◆ **Exercise instructions**
Output only the lines from the start of the entries through the line holding "timeBase := s.timeBase". Each line must match the original exactly.

[Stored data entries]
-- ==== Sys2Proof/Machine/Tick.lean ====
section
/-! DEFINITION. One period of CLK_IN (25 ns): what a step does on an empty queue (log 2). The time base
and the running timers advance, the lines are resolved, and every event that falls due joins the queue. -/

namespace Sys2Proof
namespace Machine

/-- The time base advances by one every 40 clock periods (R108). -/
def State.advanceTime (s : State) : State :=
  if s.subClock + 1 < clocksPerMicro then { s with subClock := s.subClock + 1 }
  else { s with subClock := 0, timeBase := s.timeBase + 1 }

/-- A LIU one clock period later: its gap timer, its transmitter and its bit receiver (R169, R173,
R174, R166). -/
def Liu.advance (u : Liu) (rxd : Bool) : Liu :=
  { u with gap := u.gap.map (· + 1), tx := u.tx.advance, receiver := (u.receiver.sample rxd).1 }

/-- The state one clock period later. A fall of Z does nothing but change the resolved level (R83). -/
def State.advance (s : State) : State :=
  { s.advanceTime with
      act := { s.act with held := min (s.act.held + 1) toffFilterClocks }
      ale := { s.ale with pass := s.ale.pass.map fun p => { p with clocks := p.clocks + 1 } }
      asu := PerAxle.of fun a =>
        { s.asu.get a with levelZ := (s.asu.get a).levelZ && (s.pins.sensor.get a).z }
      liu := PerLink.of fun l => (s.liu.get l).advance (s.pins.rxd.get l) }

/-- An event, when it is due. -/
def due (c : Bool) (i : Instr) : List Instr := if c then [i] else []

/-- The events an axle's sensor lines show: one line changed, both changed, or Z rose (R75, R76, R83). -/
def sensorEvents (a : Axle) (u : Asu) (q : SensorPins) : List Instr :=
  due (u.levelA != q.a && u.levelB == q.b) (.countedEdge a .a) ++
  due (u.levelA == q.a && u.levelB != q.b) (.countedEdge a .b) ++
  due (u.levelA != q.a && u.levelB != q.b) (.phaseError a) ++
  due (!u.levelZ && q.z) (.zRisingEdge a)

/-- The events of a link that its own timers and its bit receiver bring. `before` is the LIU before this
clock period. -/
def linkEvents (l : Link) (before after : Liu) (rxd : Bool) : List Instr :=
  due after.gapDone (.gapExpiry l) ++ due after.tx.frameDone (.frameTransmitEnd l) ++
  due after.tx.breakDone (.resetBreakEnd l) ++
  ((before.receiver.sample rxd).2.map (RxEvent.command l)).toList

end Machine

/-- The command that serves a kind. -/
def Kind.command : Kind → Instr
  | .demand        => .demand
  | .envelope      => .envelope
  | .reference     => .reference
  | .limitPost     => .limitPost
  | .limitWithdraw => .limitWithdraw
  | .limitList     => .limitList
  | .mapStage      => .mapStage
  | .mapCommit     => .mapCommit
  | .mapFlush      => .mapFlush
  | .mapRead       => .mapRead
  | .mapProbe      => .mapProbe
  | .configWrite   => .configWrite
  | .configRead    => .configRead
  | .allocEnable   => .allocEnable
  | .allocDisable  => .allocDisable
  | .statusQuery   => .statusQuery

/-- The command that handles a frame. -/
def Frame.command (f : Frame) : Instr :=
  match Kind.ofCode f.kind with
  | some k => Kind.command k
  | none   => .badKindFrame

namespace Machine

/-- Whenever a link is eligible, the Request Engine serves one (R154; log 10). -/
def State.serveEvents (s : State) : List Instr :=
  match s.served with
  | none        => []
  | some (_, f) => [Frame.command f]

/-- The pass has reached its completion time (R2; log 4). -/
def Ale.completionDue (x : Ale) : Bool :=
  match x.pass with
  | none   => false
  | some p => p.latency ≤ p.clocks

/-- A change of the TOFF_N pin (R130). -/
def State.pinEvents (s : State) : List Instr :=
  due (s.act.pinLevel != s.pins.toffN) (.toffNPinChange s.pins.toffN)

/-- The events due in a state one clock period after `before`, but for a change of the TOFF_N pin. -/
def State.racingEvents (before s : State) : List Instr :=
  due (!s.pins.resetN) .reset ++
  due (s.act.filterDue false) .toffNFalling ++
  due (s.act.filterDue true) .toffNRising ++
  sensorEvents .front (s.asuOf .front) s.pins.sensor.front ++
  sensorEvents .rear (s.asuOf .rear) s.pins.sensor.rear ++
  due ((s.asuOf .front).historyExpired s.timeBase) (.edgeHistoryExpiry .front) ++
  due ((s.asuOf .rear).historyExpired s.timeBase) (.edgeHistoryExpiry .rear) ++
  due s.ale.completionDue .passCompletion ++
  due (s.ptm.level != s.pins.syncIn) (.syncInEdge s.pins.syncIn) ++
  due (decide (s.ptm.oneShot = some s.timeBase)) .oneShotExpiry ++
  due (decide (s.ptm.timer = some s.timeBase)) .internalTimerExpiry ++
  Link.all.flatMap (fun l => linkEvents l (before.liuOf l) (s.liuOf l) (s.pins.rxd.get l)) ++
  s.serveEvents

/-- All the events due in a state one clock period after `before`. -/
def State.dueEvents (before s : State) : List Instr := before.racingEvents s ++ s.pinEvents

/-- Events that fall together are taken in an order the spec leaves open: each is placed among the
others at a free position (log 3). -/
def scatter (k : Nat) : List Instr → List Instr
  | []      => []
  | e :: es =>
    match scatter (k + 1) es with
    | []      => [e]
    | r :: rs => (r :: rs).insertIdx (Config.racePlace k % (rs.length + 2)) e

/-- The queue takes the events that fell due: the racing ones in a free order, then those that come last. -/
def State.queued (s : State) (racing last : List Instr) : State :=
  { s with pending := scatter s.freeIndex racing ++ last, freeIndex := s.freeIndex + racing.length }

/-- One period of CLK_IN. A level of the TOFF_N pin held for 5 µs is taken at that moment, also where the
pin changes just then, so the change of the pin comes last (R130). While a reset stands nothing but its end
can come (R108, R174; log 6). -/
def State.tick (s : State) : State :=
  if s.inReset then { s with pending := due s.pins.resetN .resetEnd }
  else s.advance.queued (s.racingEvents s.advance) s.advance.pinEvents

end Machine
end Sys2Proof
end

◆ **Expected output**
-- ==== Sys2Proof/Machine/Tick.lean ====
section
/-! DEFINITION. One period of CLK_IN (25 ns): what a step does on an empty queue (log 2). The time base
and the running timers advance, the lines are resolved, and every event that falls due joins the queue. -/

namespace Sys2Proof
namespace Machine

/-- The time base advances by one every 40 clock periods (R108). -/
def State.advanceTime (s : State) : State :=
  if s.subClock + 1 < clocksPerMicro then { s with subClock := s.subClock + 1 }
  else { s with subClock := 0, timeBase := s.timeBase + 1 }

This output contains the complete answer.